[Stored data entries]
● ● ● ● ●
-- ==== Sys2Proof/Laws/PerInstr.lean ====
section
/-! SUPPORT. Statements made per instruction, one lemma per constructor of Instr. -/

namespace Sys2Proof.Laws

/-- The table word of an instruction decodes to it (R70). -/
def RoundTrip.Statement (i : Instr) : Prop := decodeTableWord 8 (encode i).toNat = some i

theorem RoundTrip.nop0 : RoundTrip.Statement .nop0 := rfl
theorem RoundTrip.ld : RoundTrip.Statement .ld := rfl
theorem RoundTrip.add : RoundTrip.Statement .add := rfl
theorem RoundTrip.sub : RoundTrip.Statement .sub := rfl
theorem RoundTrip.one : RoundTrip.Statement .one := rfl
theorem RoundTrip.nand : RoundTrip.Statement .nand := rfl
theorem RoundTrip.or : RoundTrip.Statement .or := rfl
theorem RoundTrip.xor : RoundTrip.Statement .xor := rfl
theorem RoundTrip.sto : RoundTrip.Statement .sto := rfl
theorem RoundTrip.stoc : RoundTrip.Statement .stoc := rfl
theorem RoundTrip.ien : RoundTrip.Statement .ien := rfl
theorem RoundTrip.oen : RoundTrip.Statement .oen := rfl
theorem RoundTrip.jmp : RoundTrip.Statement .jmp := rfl
theorem RoundTrip.rtn : RoundTrip.Statement .rtn := rfl
theorem RoundTrip.skz : RoundTrip.Statement .skz := rfl
theorem RoundTrip.nopf : RoundTrip.Statement .nopf := rfl

end Sys2Proof.Laws
end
● ● ● ● ●
__Aim of the exercise__:
Restate word for word only the lines above from the line containing "theorem RoundTrip.nop0 : RoundTrip.Statement" to the line containing "theorem RoundTrip.skz : RoundTrip.Statement", both of them included.

__Output of the task__:
theorem RoundTrip.nop0 : RoundTrip.Statement .nop0 := rfl
theorem RoundTrip.ld : RoundTrip.Statement .ld := rfl
theorem RoundTrip.add : RoundTrip.Statement .add := rfl
theorem RoundTrip.sub : RoundTrip.Statement .sub := rfl
theorem RoundTrip.one : RoundTrip.Statement .one := rfl
theorem RoundTrip.nand : RoundTrip.Statement .nand := rfl
theorem RoundTrip.or : RoundTrip.Statement .or := rfl
theorem RoundTrip.xor : RoundTrip.Statement .xor := rfl
theorem RoundTrip.sto : RoundTrip.Statement .sto := rfl
theorem RoundTrip.stoc : RoundTrip.Statement .stoc := rfl
theorem RoundTrip.ien : RoundTrip.Statement .ien := rfl
theorem RoundTrip.oen : RoundTrip.Statement .oen := rfl
theorem RoundTrip.jmp : RoundTrip.Statement .jmp := rfl
theorem RoundTrip.rtn : RoundTrip.Statement .rtn := rfl
theorem RoundTrip.skz : RoundTrip.Statement .skz := rfl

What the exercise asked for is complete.